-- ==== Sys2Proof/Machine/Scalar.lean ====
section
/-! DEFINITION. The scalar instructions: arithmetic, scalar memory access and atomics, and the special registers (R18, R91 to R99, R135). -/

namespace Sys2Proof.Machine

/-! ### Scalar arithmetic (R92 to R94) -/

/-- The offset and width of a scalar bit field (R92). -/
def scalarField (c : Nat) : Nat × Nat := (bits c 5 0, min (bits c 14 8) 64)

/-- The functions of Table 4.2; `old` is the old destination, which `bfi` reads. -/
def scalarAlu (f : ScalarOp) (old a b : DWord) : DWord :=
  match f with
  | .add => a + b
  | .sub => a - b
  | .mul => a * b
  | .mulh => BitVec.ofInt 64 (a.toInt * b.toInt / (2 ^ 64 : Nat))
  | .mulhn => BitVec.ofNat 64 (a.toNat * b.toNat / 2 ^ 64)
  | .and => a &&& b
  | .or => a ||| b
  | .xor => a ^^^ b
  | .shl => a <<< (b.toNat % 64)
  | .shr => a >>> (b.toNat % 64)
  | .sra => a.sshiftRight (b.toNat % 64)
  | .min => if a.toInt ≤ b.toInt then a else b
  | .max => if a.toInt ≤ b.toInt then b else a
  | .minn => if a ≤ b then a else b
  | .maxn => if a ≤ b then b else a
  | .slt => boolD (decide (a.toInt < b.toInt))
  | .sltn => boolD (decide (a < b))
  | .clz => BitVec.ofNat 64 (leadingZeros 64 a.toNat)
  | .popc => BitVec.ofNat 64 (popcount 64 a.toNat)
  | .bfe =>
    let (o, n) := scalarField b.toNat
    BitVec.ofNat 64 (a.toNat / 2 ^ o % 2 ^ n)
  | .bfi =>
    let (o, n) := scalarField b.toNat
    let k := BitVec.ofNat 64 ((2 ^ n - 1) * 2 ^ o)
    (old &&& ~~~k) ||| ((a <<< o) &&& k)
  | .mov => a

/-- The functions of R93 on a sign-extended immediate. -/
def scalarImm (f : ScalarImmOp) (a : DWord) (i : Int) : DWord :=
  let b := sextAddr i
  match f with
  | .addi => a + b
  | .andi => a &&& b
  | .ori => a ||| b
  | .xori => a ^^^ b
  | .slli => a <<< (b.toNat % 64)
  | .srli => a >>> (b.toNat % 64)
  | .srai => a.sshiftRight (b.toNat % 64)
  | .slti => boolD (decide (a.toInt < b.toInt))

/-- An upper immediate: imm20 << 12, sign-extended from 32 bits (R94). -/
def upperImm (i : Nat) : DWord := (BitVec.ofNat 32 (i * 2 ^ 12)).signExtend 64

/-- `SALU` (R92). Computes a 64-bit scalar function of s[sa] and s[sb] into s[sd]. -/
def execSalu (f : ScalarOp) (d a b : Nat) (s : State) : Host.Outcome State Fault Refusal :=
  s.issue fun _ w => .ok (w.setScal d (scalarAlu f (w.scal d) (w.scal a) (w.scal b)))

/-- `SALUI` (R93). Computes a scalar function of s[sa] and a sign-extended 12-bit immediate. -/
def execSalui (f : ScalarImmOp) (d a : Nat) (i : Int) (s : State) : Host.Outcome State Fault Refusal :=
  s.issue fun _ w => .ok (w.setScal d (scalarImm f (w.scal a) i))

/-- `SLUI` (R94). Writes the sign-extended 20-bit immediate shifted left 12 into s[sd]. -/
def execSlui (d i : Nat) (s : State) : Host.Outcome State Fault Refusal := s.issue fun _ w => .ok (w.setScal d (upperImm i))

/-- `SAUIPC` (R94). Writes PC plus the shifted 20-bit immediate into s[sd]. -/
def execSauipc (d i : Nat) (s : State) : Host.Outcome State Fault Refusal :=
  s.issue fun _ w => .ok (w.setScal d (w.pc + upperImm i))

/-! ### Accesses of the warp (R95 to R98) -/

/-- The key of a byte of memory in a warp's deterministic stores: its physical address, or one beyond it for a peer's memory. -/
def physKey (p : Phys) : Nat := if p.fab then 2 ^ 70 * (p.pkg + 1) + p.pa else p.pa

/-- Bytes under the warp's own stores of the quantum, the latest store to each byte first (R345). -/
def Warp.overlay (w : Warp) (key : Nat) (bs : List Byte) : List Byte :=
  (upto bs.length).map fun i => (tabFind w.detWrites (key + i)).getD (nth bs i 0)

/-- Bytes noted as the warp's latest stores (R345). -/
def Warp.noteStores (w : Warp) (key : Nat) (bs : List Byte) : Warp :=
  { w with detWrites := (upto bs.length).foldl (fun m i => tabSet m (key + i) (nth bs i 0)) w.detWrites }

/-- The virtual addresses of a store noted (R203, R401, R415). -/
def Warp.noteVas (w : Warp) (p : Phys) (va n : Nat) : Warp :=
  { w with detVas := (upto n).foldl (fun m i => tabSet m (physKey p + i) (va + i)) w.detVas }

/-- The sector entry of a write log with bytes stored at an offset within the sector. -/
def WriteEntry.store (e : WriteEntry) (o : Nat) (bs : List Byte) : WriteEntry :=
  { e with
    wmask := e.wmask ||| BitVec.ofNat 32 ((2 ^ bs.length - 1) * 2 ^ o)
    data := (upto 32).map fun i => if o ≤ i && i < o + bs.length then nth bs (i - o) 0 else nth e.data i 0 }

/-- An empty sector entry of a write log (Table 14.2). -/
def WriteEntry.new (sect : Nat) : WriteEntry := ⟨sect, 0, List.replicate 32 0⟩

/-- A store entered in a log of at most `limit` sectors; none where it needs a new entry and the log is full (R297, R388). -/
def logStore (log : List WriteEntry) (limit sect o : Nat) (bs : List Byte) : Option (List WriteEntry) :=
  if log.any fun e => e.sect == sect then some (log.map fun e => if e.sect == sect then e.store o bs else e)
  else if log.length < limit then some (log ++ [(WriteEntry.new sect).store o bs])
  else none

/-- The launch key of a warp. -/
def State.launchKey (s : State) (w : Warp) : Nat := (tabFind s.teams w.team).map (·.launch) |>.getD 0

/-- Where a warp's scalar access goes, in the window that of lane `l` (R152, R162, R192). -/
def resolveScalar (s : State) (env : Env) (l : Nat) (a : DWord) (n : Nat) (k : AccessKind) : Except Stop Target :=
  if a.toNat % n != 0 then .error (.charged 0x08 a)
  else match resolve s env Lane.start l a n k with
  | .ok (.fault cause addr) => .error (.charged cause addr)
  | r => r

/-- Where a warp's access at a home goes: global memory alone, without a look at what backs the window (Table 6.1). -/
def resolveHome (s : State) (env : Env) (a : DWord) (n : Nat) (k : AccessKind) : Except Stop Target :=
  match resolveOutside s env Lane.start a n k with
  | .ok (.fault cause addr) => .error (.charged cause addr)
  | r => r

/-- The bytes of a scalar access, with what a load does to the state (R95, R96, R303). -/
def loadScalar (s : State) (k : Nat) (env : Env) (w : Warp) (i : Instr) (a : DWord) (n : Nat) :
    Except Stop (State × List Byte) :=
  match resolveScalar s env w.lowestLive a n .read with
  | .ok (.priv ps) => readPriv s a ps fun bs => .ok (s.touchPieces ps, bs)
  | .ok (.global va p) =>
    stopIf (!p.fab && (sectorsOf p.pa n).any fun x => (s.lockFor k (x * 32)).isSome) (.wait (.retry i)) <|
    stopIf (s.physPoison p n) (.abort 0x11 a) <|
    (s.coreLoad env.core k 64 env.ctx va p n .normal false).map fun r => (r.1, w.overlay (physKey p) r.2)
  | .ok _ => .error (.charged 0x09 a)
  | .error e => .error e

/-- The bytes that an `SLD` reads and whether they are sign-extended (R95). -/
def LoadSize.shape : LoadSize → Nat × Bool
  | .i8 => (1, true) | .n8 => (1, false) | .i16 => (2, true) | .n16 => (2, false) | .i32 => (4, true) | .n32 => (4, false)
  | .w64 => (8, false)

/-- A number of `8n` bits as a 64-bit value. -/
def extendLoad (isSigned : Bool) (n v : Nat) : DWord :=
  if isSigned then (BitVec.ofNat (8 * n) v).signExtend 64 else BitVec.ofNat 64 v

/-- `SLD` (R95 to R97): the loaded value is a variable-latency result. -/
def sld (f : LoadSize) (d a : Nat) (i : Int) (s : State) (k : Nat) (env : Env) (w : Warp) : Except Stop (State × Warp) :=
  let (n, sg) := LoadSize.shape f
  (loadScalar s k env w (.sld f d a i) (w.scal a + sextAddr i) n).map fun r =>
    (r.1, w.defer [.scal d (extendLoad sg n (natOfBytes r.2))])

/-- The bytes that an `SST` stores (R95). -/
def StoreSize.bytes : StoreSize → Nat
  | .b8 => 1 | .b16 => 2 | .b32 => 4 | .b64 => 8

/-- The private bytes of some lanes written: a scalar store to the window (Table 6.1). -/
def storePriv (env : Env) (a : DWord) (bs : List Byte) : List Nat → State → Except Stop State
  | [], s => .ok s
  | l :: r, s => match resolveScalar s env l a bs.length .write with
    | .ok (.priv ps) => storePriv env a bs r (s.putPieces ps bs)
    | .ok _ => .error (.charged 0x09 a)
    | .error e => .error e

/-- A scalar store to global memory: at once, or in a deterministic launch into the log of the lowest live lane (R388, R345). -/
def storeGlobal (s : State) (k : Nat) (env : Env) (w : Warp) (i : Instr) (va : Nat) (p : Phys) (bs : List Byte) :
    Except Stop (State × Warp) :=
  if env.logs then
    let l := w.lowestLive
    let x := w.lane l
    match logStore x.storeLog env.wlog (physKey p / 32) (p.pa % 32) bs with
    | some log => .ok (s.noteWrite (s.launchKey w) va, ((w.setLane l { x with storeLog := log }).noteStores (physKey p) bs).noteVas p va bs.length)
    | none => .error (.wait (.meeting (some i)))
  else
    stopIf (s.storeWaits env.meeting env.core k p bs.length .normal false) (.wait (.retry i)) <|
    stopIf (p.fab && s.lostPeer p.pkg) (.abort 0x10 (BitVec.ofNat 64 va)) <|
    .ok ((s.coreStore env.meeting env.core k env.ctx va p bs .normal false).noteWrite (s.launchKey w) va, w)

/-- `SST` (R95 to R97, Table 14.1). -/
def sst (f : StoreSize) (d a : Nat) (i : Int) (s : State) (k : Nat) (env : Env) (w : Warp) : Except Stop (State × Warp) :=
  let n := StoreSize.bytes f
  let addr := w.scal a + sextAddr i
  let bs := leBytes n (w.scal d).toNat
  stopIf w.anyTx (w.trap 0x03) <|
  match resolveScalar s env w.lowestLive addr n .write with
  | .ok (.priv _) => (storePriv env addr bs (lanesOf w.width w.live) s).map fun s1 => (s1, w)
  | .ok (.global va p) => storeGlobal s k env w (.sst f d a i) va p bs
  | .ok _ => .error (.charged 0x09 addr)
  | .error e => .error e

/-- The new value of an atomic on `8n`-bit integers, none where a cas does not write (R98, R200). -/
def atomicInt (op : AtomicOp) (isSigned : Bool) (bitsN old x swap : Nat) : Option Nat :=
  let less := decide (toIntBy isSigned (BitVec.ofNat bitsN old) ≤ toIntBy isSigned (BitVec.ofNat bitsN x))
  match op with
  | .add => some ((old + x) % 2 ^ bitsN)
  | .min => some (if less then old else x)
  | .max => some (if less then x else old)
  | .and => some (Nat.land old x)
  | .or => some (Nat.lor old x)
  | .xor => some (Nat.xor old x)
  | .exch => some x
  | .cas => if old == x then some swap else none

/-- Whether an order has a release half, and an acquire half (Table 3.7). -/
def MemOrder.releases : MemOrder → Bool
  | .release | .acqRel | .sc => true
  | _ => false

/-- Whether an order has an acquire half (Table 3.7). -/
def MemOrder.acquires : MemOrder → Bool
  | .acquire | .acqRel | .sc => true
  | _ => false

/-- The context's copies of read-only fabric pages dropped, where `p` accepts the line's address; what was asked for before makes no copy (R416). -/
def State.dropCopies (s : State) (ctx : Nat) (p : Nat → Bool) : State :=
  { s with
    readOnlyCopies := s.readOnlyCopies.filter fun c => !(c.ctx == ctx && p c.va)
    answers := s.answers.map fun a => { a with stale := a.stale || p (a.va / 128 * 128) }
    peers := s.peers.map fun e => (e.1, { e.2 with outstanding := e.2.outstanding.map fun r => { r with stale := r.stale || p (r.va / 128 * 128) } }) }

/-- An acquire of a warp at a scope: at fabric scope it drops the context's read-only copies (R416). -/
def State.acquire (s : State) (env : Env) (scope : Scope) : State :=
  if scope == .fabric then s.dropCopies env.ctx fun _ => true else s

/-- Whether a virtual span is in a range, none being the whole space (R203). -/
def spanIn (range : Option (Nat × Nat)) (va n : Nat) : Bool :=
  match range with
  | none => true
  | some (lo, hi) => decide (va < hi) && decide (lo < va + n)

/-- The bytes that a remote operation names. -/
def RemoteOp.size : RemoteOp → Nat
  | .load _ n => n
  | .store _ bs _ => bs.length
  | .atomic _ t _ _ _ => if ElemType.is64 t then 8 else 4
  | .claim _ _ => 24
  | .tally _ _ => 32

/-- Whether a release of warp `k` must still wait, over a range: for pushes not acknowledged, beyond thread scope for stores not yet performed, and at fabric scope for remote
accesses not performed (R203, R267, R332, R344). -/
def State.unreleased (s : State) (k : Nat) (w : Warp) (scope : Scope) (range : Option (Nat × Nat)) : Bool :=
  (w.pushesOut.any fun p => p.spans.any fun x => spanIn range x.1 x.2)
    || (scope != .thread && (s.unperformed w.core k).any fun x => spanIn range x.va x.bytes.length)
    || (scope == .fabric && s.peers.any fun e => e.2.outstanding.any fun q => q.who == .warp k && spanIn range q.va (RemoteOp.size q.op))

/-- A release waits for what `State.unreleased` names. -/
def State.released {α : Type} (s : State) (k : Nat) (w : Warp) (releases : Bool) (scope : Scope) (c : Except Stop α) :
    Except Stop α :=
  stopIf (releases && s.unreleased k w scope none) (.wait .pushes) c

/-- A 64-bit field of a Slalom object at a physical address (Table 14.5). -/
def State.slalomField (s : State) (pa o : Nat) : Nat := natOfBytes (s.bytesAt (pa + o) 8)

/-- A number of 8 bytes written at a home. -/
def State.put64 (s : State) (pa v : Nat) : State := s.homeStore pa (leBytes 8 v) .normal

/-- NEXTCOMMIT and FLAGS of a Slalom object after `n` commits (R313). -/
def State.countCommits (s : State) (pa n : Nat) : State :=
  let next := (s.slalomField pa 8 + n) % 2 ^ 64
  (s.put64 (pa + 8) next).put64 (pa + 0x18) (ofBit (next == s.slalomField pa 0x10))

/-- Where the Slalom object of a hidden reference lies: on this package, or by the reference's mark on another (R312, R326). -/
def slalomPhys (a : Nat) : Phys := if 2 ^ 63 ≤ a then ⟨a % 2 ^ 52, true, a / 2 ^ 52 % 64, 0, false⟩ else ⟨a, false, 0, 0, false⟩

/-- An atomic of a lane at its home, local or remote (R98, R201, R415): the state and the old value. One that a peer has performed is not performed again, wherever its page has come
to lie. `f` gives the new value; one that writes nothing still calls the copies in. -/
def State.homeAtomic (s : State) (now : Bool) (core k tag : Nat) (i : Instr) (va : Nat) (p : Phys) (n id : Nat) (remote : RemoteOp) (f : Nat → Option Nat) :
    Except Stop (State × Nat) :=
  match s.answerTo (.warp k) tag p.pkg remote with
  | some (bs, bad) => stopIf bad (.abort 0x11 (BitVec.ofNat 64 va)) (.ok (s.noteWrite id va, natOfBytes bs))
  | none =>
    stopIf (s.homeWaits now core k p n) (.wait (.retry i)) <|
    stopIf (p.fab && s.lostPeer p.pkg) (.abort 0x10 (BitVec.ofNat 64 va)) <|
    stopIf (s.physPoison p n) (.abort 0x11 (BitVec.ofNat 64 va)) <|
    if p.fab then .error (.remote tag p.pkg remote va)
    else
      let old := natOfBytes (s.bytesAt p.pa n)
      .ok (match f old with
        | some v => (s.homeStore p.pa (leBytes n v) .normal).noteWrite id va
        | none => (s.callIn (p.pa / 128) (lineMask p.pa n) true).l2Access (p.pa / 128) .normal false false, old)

§ **Your goal**:
Please copy each line of the material that contains the word "Option".

§ **Solution below**:
def logStore (log : List WriteEntry) (limit sect o : Nat) (bs : List Byte) : Option (List WriteEntry) :=
def atomicInt (op : AtomicOp) (isSigned : Bool) (bitsN old x swap : Nat) : Option Nat :=
def spanIn (range : Option (Nat × Nat)) (va n : Nat) : Bool :=
def State.unreleased (s : State) (k : Nat) (w : Warp) (scope : Scope) (range : Option (Nat × Nat)) : Bool :=
def State.homeAtomic (s : State) (now : Bool) (core k tag : Nat) (i : Instr) (va : Nat) (p : Phys) (n id : Nat) (remote : RemoteOp) (f : Nat → Option Nat) :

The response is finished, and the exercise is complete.